After seeing Grant's bearish posts on Gold, I felt tempted to share my daily Gold homework. I do not have an overarching long-term view on 'the barbarous relic at the moment - but I watch it daily for a potential short-term upswing of, say, about $50. If I can catch a third of that upswing, I'd be very happy.
The Weekly has retreated from an overbought level (above the upper channel line) to below value. The Impulse system had turned from Red to Green, before reversing back to Red last week. It often trembles like that at important bottoms.
If Gold trades above $892 this coming week, the weekly Impulse will trurn from Red to Blue, permitting buying.
The daily chart appears to be drawing an A-B-C bottom which we saw in a multitude of stocks earlier this year. If gold continue t decline for a day or two, and then its MACD-Histogram ticks up, it will complete a bullish divergence and give a powerful buy signal. This is why I am watching Gold closely these days.
Many thanks to Grant and other Spikers and SpikeTrade Members for very thought-provoking comments!
Alex

I was off during these last 4 days. I have just read all the interesting posts about GLD. I follow it closely on the daily, weekly and monthly time frames but rarely does it send to me clear signals.
ReplyDeleteTherefore, I analyze its movements in comparison with WTI crude oil and the USD which can send less ambiguous signals. GLD has an inverse correlation with the USD and is correlated to oil to some extend. There are economical explanations which bolster up such correlations.
Unfortunately, since the beginning of the year the correlation coefficient is 0.43 between UUP and GLD and it is just starting to be inverted again (-0.15 in April). It was -0.84 in 2008 and -0.87 in 2007. Same issue for GLD and OIL: -0.62 since the beginning of the year and -0.21 in April vs 0.95 in 2007 and 0.56 in 2008 (Note that OIL is an approximation of WTI because it didn’t follow it when there was a strong contango).
For the moment, I agree with the bearish monthly view. MACD has been negative since august 08 while prices have been above the EMAs for 4 months. It could go down to the lower limit of the sweet zone of the EMA13 around 81USD.
On the daily term, we could see an uptrend. XGD, the Canadian gold miners follow closely the movements of GOLD with a 0.75 correlation coeff. since the beginning of the year and 0.68 in April. Indeed, XGD has already its MACD in phase C and could draw a divergence soon if it goes under 16.64CAD. With an average daily ATR over the last 8 days of 0.66CAD, it could reach it within a day or two.
I find GOLD particularly tricky to follow and so I thank you for sharing your opinions about it.
Have a nice evening.
Alex,
ReplyDeleteThank you for your analysis of this beautiful metal.
Didier,
Thanks for your detail and comments as well.
Last week I cashed in on a lot of American Eagles that I picked up for $310.00 an ounce.

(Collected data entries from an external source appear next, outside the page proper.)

-- ==== Sys2Proof/Laws/SoundLeaf.lean ====
section
/-!
SUPPORT. A sound state stays sound under the operations of these files of Machine: Tiles, Line, Shaper, Leaf, Cut, Mirror, Ingress, Receive.
-/
namespace Sys2Proof.Machine

/-! ### Machine/Tiles.lean -/

theorem sound_setPort : ∀ a0 a1 a2, State.Sound a2 →
    State.Sound (setPort a0 a1 a2) := by
  intro a0 a1 a2 h2
  unfold setPort
  exact (State.sound_mk h2.regs h2.shadow h2.cnts h2.tot h2.hold h2.pairs h2.ctl h2.host h2.hlt h2.nvm h2.cls h2.time
      h2.tbl (LeafSt.sound_mk (SMap.sorted_put h2.leaf.ports _ _ _) h2.leaf.lanes h2.leaf.samples h2.leaf.copies
      h2.leaf.looks h2.leaf.inLooks) h2.xbar h2.buf h2.tm h2.sky)

theorem sound_pauseSync : ∀ a0 a1 a2, State.Sound a2 →
    State.Sound (pauseSync a0 a1 a2) := by
  intro a0 a1 a2 h2
  unfold pauseSync
  extract_lets +onlyGivenNames -merge x0
  extract_lets +onlyGivenNames -merge x1
  extract_lets +onlyGivenNames -merge x2
  extract_lets +onlyGivenNames -merge x3
  extract_lets +onlyGivenNames -merge x4
  extract_lets +onlyGivenNames -merge x5
  exact (ite_holds (P := State.Sound) h2 (sound_setPort _ _ _ h2))

theorem sound_dischargeCells : ∀ a0 a1 a2, State.Sound a2 →
    State.Sound (dischargeCells a0 a1 a2) := by
  intro a0 a1 a2 h2
  unfold dischargeCells
  exact (sound_pauseSync _ _ _ (State.sound_mk h2.regs h2.shadow h2.cnts h2.tot h2.hold h2.pairs h2.ctl h2.host
      h2.hlt h2.nvm h2.cls h2.time h2.tbl h2.leaf h2.xbar h2.buf (TmSt.sound_mk h2.tm.queues (SMap.sorted_upd
      h2.tm.charge _ _ _) h2.tm.shapers h2.tm.pols h2.tm.was h2.tm.wxLog) h2.sky))

theorem sound_regAdd : ∀ a0 a1 a2 a3, State.Sound a3 →
    State.Sound (regAdd a0 a1 a2 a3) := by
  intro a0 a1 a2 a3 h3
  unfold regAdd
  exact (sound_State_setReg _ _ _ _ _ h3)

theorem sound_relayOut : ∀ a0 a1 a2, State.Sound a2 →
    State.Sound (relayOut a0 a1 a2) := by
  intro a0 a1 a2 h2
  unfold relayOut
  exact (sound_regAdd _ _ _ _ h2)

theorem sound_cellGone : ∀ a0 a1, State.Sound a1 →
    State.Sound (cellGone a0 a1) := by
  intro a0 a1 h1
  unfold cellGone
  extract_lets +onlyGivenNames -merge x0
  have hx0 : State.Sound x0 := by
    subst x0
    split
    · exact (sound_dischargeCells _ _ _ h1)
    · exact h1
  clear_value x0
  exact (ite_holds (P := State.Sound) (sound_relayOut _ _ _ hx0) hx0)

theorem sound_noteFree : ∀ a0 a1 a2, State.Sound a2 →
    State.Sound (noteFree a0 a1 a2) := by
  intro a0 a1 a2 h2
  unfold noteFree
  extract_lets +onlyGivenNames -merge x0
  exact (State.sound_mk h2.regs h2.shadow h2.cnts h2.tot h2.hold h2.pairs h2.ctl h2.host h2.hlt h2.nvm h2.cls h2.time
      h2.tbl h2.leaf h2.xbar (BufSt.sound_mk h2.buf.tiles (SMap.sorted_insert h2.buf.freeAt _ _) h2.buf.taken
      h2.buf.metas) h2.tm h2.sky)

theorem sound_setTile : ∀ a0 a1 a2 a3, State.Sound a3 →
    State.Sound (setTile a0 a1 a2 a3) := by
  intro p t x s h
  unfold setTile
  refine State.sound_mk h.regs h.shadow h.cnts h.tot h.hold h.pairs h.ctl h.host h.hlt h.nvm h.cls h.time h.tbl h.leaf
    h.xbar (BufSt.sound_mk ?_ h.buf.freeAt h.buf.taken h.buf.metas) h.tm h.sky
  split
  · exact SMap.sorted_insert h.buf.tiles _ _
  · exact SMap.sorted_erase h.buf.tiles _

theorem sound_freeTile : ∀ a0 a1 a2, State.Sound a2 →
    State.Sound (freeTile a0 a1 a2) := by
  intro a0 a1 a2 h2
  unfold freeTile
  split
  · exact (ite_holds (P := State.Sound) (sound_fault _ _ _ _ _ (sound_State_count _ _ _ _ _ h2)) (sound_State_count _
      _ _ _ _ (sound_regAdd _ _ _ _ (sound_regAdd _ _ _ _ (sound_noteFree _ _ _ (sound_setTile _ _ _ _ h2))))))
  · exact (sound_fault _ _ _ _ _ (sound_State_count _ _ _ _ _ h2))

theorem sound_dropCell : ∀ a0 a1 a2, State.Sound a2 →
    State.Sound (dropCell a0 a1 a2) := by
  intro a0 a1 a2 h2
  unfold dropCell
  exact (sound_cellGone _ _ (sound_freeTile _ _ _ h2))

theorem sound_unreserve : ∀ a0 a1, State.Sound a1 →
    State.Sound (unreserve a0 a1) := by
  intro a0 a1 h1
  unfold unreserve
  exact (ite_holds (P := State.Sound) h1 (sound_regAdd _ _ _ _ h1))

theorem sound_releaseUnit : ∀ a0 a1, State.Sound a1 →
    State.Sound (releaseUnit a0 a1) := by
  intro a0 a1 h1
  unfold releaseUnit
  extract_lets +onlyGivenNames -merge x0
  have hx0 : State.Sound x0 := by
    subst x0
    split
    · exact (foldl_holds (P := State.Sound) (fun _ _ hm4 => (sound_cellGone _ _ hm4)) (sound_freeTile _ _ _ h1))
    · exact (foldl_holds (P := State.Sound) (fun _ _ hm6 => (sound_dropCell _ _ _ hm6)) h1)
  clear_value x0
  exact (sound_unreserve _ _ hx0)

theorem sound_unitDone : ∀ a0 a1 a2 a3 a4 a5, State.Sound a5 →
    State.Sound (unitDone a0 a1 a2 a3 a4 a5) := by
  intro a0 a1 a2 a3 a4 a5 h5
  unfold unitDone
  split
  · exact (sound_finish _ _ _ _ h5)
  · exact h5

theorem sound_txDropped : ∀ a0 a1, State.Sound a1 →
    State.Sound (txDropped a0 a1) := by
  intro a0 a1 h1
  unfold txDropped
  split
  · exact (sound_unitDone _ _ _ _ _ _ h1)
  · exact h1

theorem sound_dropFrame : ∀ a0 a1 a2, State.Sound a2 →
    State.Sound (dropFrame a0 a1 a2) := by
  intro a0 a1 a2 h2
  unfold dropFrame
  exact (sound_State_led _ _ _ _ (sound_txDropped _ _ (sound_releaseUnit _ _ h2)))

theorem sound_boundSync : ∀ a0 a1, State.Sound a1 →
    State.Sound (boundSync a0 a1) := by
  intro a0 a1 h1
  unfold boundSync
  extract_lets +onlyGivenNames -merge x0
  exact (ite_holds (P := State.Sound) (State.sound_mk h1.regs h1.shadow h1.cnts h1.tot h1.hold h1.pairs h1.ctl
      h1.host h1.hlt h1.nvm h1.cls h1.time h1.tbl h1.leaf h1.xbar h1.buf (TmSt.sound_mk (SMap.sorted_put h1.tm.queues
      _ _ _) h1.tm.charge h1.tm.shapers h1.tm.pols h1.tm.was h1.tm.wxLog) h1.sky) h1)

theorem sound_emptyDeficit : ∀ a0 a1, State.Sound a1 →
    State.Sound (emptyDeficit a0 a1) := by
  intro a0 a1 h1
  unfold emptyDeficit
  extract_lets +onlyGivenNames -merge x0
  exact (ite_holds (P := State.Sound) h1 (sound_setPort _ _ _ h1))

theorem sound_noteDepth : ∀ a0 a1, State.Sound a1 →
    State.Sound (noteDepth a0 a1) := by
  intro a0 a1 h1
  unfold noteDepth
  extract_lets +onlyGivenNames -merge x0
  exact (ite_holds (P := State.Sound) h1 (State.sound_mk h1.regs h1.shadow h1.cnts h1.tot h1.hold h1.pairs h1.ctl
      h1.host h1.hlt h1.nvm h1.cls h1.time h1.tbl h1.leaf h1.xbar h1.buf (TmSt.sound_mk h1.tm.queues h1.tm.charge
      h1.tm.shapers h1.tm.pols (SMap.sorted_insert h1.tm.was _ _) h1.tm.wxLog) h1.sky))

theorem sound_stallSync : ∀ a0 a1, State.Sound a1 →
    State.Sound (stallSync a0 a1) := by
  intro a0 a1 h1
  unfold stallSync
  extract_lets +onlyGivenNames -merge x0
  extract_lets +onlyGivenNames -merge x1
  extract_lets +onlyGivenNames -merge x2
  subst x2
  beta_reduce
  extract_lets +onlyGivenNames -merge x3
  exact (ite_holds (P := State.Sound) h1 (sound_setPort _ _ _ h1))

theorem sound_setQueue : ∀ a0 a1 a2, State.Sound a2 →
    State.Sound (setQueue a0 a1 a2) := by
  intro a0 a1 a2 h2
  unfold setQueue
  extract_lets +onlyGivenNames -merge x0
  have hx0 : State.Sound x0 := (sound_noteDepth _ _ h2)
  clear_value x0
  extract_lets +onlyGivenNames -merge x1
  have hx1 : TmSt.Sound x1 := hx0.tm
  clear_value x1
  extract_lets +onlyGivenNames -merge x2
  have hx2 : State.Sound x2 := (sound_boundSync _ _ (State.sound_mk hx0.regs hx0.shadow hx0.cnts hx0.tot hx0.hold
      hx0.pairs hx0.ctl hx0.host hx0.hlt hx0.nvm hx0.cls hx0.time hx0.tbl hx0.leaf hx0.xbar hx0.buf (TmSt.sound_mk
      (SMap.sorted_put hx0.tm.queues _ _ _) hx1.charge hx1.shapers hx1.pols hx1.was hx1.wxLog) hx0.sky))
  clear_value x2
  exact (ite_holds (P := State.Sound) (sound_stallSync _ _ (sound_emptyDeficit _ _ (sound_State_setReg _ _ _ _ _
      hx2))) hx2)

theorem sound_setTaken : ∀ a0 a1 a2, State.Sound a2 →
    State.Sound (setTaken a0 a1 a2) := by
  intro a0 a1 a2 h2
  unfold setTaken
  exact (State.sound_mk h2.regs h2.shadow h2.cnts h2.tot h2.hold h2.pairs h2.ctl h2.host h2.hlt h2.nvm h2.cls h2.time
      h2.tbl h2.leaf h2.xbar (BufSt.sound_mk h2.buf.tiles h2.buf.freeAt (SMap.sorted_insert h2.buf.taken _ _)
      h2.buf.metas) h2.tm h2.sky)

theorem sound_takeTile : ∀ a0 a1 a2, State.Sound a2 →
    State.Sound (takeTile a0 a1 a2) := by
  intro a0 a1 a2 h2
  unfold takeTile
  extract_lets +onlyGivenNames -merge x0
  have hx0 : State.Sound x0 := (sound_setTile _ _ _ _ h2)
  clear_value x0
  exact (sound_State_count _ _ _ _ _ (sound_regAdd _ _ _ _ (sound_regAdd _ _ _ _ hx0)))

theorem sound_allocFrom : ∀ a0 a1 a2 a3, State.Sound a3 →
    Snd State.Sound (allocFrom a0 a1 a2 a3) := by
  intro slot n
  induction n with
  | zero => intro b s h; exact h
  | succ n ih =>
    intro b s h
    unfold allocFrom
    split
    · exact sound_takeTile _ _ _ (sound_setTaken _ _ _ h)
    · exact ih _ _ (sound_State_count _ _ _ _ _ h)

theorem sound_allocD : ∀ a0 a1, State.Sound a1 →
    Snd State.Sound (allocD a0 a1) := by
  intro a0 a1 h1
  unfold allocD
  extract_lets +onlyGivenNames -merge x0
  exact (sound_allocFrom _ _ _ _ h1)

theorem sound_allocRsv : ∀ a0 a1, State.Sound a1 →
    Snd State.Sound (allocRsv a0 a1) := by
  intro a0 a1 h1
  unfold allocRsv
  split
  · rename_i v0 v1 heq2
    have hv1 : State.Sound v1 := holds_eq (P := (Snd State.Sound)) heq2 (by
        exact (sound_allocD _ _ h1))
    refine snd_holds (P := State.Sound) ?_
    exact (sound_unreserve _ _ hv1)
  · rename_i v3 heq4
    have hv3 : State.Sound v3 := holds_eq (P := (Snd State.Sound)) heq4 (by
        exact (sound_allocD _ _ h1))
    refine snd_holds (P := State.Sound) ?_
    exact hv3

theorem sound_reserve : ∀ a0 a1 a2 a3 a4, State.Sound a4 →
    Snd State.Sound (reserve a0 a1 a2 a3 a4) := by
  intro a0 a1 a2 a3 a4 h4
  unfold reserve
  extract_lets +onlyGivenNames -merge x0
  extract_lets +onlyGivenNames -merge x1
  refine ite_holds (P := (Snd State.Sound)) ?_ ?_
  · extract_lets +onlyGivenNames -merge x2
    refine snd_holds (P := State.Sound) ?_
    exact (sound_regAdd _ _ _ _ (State.sound_mk h4.regs h4.shadow h4.cnts h4.tot h4.hold h4.pairs h4.ctl h4.host
        h4.hlt h4.nvm h4.cls h4.time h4.tbl h4.leaf h4.xbar (BufSt.sound_mk h4.buf.tiles h4.buf.freeAt h4.buf.taken
        h4.buf.metas) h4.tm h4.sky))
  · refine snd_holds (P := State.Sound) ?_
    exact h4

theorem sound_showUsed : ∀ a0, State.Sound a0 →
    State.Sound (showUsed a0) := by
  intro a0 h0
  unfold showUsed
  exact (sound_State_setFld _ _ _ _ _ h0)

theorem sound_hbmLoses : ∀ a0 a1 a2, State.Sound a2 →
    Snd State.Sound (hbmLoses a0 a1 a2) := by
  intro a0 a1 a2 h2
  unfold hbmLoses
  refine ite_holds (P := (Snd State.Sound)) ?_ ?_
  · refine snd_holds (P := State.Sound) ?_
    exact (sound_State_count _ _ _ _ _ h2)
  · refine snd_holds (P := State.Sound) ?_
    exact (sound_State_count _ _ _ _ _ h2)

theorem sound_allocHbm : ∀ a0 a1 a2, State.Sound a2 →
    Snd State.Sound (allocHbm a0 a1 a2) := by
  intro a0 a1 a2 h2
  unfold allocHbm
  refine ite_holds (P := (Snd State.Sound)) ?_ ?_
  · exact (sound_hbmLoses _ _ _ h2)
  · refine ite_holds (P := (Snd State.Sound)) ?_ ?_
    · exact (sound_hbmLoses _ _ _ h2)
    · split
      · refine snd_holds (P := State.Sound) ?_
        exact (sound_takeTile _ _ _ (sound_setTaken _ _ _ h2))
      · refine snd_holds (P := State.Sound) ?_
        exact (sound_State_count _ _ _ _ _ h2)

theorem sound_chargeCells : ∀ a0 a1 a2, State.Sound a2 →
    State.Sound (chargeCells a0 a1 a2) := by
  intro a0 a1 a2 h2
  unfold chargeCells
  exact (sound_pauseSync _ _ _ (State.sound_mk h2.regs h2.shadow h2.cnts h2.tot h2.hold h2.pairs h2.ctl h2.host
      h2.hlt h2.nvm h2.cls h2.time h2.tbl h2.leaf h2.xbar h2.buf (TmSt.sound_mk h2.tm.queues (SMap.sorted_upd
      h2.tm.charge _ _ _) h2.tm.shapers h2.tm.pols h2.tm.was h2.tm.wxLog) h2.sky))

theorem sound_delaySlot : ∀ a0 a1, State.Sound a1 →
    State.Sound (delaySlot a0 a1) := by
  intro a0 a1 h1
  unfold delaySlot
  extract_lets +onlyGivenNames -merge x0
  exact (sound_setTaken _ _ _ h1)

theorem sound_quarTile : ∀ a0 a1 a2, State.Sound a2 →
    State.Sound (quarTile a0 a1 a2) := by
  intro a0 a1 a2 h2
  unfold quarTile
  extract_lets +onlyGivenNames -merge x0
  have hx0 : State.Sound x0 := (sound_setTile _ _ _ _ h2)
  clear_value x0
  exact (sound_State_count _ _ _ _ _ (sound_regAdd _ _ _ _ (sound_regAdd _ _ _ _ hx0)))

theorem sound_showSpill : ∀ a0, State.Sound a0 →
    State.Sound (showSpill a0) := by
  intro a0 h0
  unfold showSpill
  exact (sound_State_setFld _ _ _ _ _ h0)

theorem sound_quarFail : ∀ a0 a1 a2, State.Sound a2 →
    State.Sound (quarFail a0 a1 a2) := by
  intro a0 a1 a2 h2
  unfold quarFail
  extract_lets +onlyGivenNames -merge x0
  have hx0 : State.Sound x0 := (sound_quarTile _ _ _ h2)
  clear_value x0
  exact (ite_holds (P := State.Sound) (of_fst (sound_winEvent _ _ _ hx0)) (sound_memReport _ _ _ _ _ _ hx0))

theorem sound_setMeta : ∀ a0 a1 a2 a3, State.Sound a3 →
    State.Sound (setMeta a0 a1 a2 a3) := by
  intro a0 a1 a2 a3 h3
  unfold setMeta
  exact (State.sound_mk h3.regs h3.shadow h3.cnts h3.tot h3.hold h3.pairs h3.ctl h3.host h3.hlt h3.nvm h3.cls h3.time
      h3.tbl h3.leaf h3.xbar (BufSt.sound_mk h3.buf.tiles h3.buf.freeAt h3.buf.taken (SMap.sorted_put h3.buf.metas _
      _ _)) h3.tm h3.sky)

/-! ### Machine/Line.lean -/

theorem sound_lineSend : ∀ a0 a1 a2 a3, State.Sound a3 →
    State.Sound (lineSend a0 a1 a2 a3) := by
  intro a0 a1 a2 a3 h3
  unfold lineSend
  extract_lets +onlyGivenNames -merge x0
  extract_lets +onlyGivenNames -merge x1
  split
  · extract_lets +onlyGivenNames -merge x5
    extract_lets +onlyGivenNames -merge x6
    exact (ite_holds (P := State.Sound) (foldl_holds (P := State.Sound) (fun _ _ hm7 => (sound_State_emit _ _ hm7))
        (sound_setPort _ _ _ h3)) (sound_setPort _ _ _ h3))

theorem sound_sendOut : ∀ a0 a1 a2 a3 a4, State.Sound a4 →
    State.Sound (sendOut a0 a1 a2 a3 a4) := by
  intro a0 a1 a2 a3 a4 h4
  unfold sendOut
  exact (sound_lineSend _ _ _ _ (sound_State_emit _ _ h4))

theorem sound_startLine : ∀ a0 a1, State.Sound a1 →
    State.Sound (startLine a0 a1) := by
  intro a0 a1 h1
  unfold startLine
  exact (sound_setPort _ _ _ h1)

/-! ### Machine/Shaper.lean -/

theorem sound_setShaper : ∀ a0 a1 a2, State.Sound a2 →
    State.Sound (setShaper a0 a1 a2) := by
  intro a0 a1 a2 h2
  unfold setShaper
  extract_lets +onlyGivenNames -merge x0
  have hx0 : TmSt.Sound x0 := h2.tm
  clear_value x0
  extract_lets +onlyGivenNames -merge x1
  have hx1 : State.Sound x1 := (State.sound_mk h2.regs h2.shadow h2.cnts h2.tot h2.hold h2.pairs h2.ctl h2.host
      h2.hlt h2.nvm h2.cls h2.time h2.tbl h2.leaf h2.xbar h2.buf (TmSt.sound_mk hx0.queues hx0.charge
      (SMap.sorted_put h2.tm.shapers _ _ _) hx0.pols hx0.was hx0.wxLog) h2.sky)
  clear_value x1
  extract_lets +onlyGivenNames -merge x2
  exact (ite_holds (P := State.Sound) (sound_State_setReg _ _ _ _ _ hx1) (sound_State_setReg _ _ _ _ _ hx1))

It was a nice return, BUT...I have been haunted about the possibility that this might have been a mistake. So I set out to analysize both sides of the "pulley system" - the Dollar and Gold. First of all, I think it's a mistake to get too narrowly focused. I like the bigger picture. The weekly chart above is printing out a perfectly symmetrical right shoulder. If the current consolidation triangle breaks to the upside it only reinforces this reverse head and shoulders formation. If it is to follow the symmetry, then it is time to break, perhaps after a few days - as Alex stated - setting up a bullish divergence on the daily chart. So will the dollar pull down on the other side so this gets pushed up? The dollar weekly chart shows a H&S top with a HUGE bearish divergence. If there is a 1,2,3 top in....it's more likely to be in the dollar, not gold. To the extent that it influences, the VIX is stuck in a massive descending wedge which will probably resolve sharply up this week, sending the equities down and the FEAR back up. What's brewing to make this happen? The Bi-polar Banking system - GOT GOLD??
This is just my humble opinion and I reserve the right ...if and when I'm wrong.....to change it :)
Wishing success to all -
Stephen M.
May 3, 2009 8:42 PM
Thanks, folks. As I said, though I believe GLD is putting in a long-term top, I'll buy GLD if it breaks to the upside, which interestingly enough is about where Alex said he'd buy it, too. The other thing to note is that there is significant contraction in volatility in GLD at the moment--the squeeze is in, so while we can't predict direction at the moment, the move will be violent. GDX, the gold miner ETF, is in a similar symmetrical triangle as GLD. For those who prefer a little pop in their GLD, as I do, take a look at UGL and GLL the two Ultra ETFs.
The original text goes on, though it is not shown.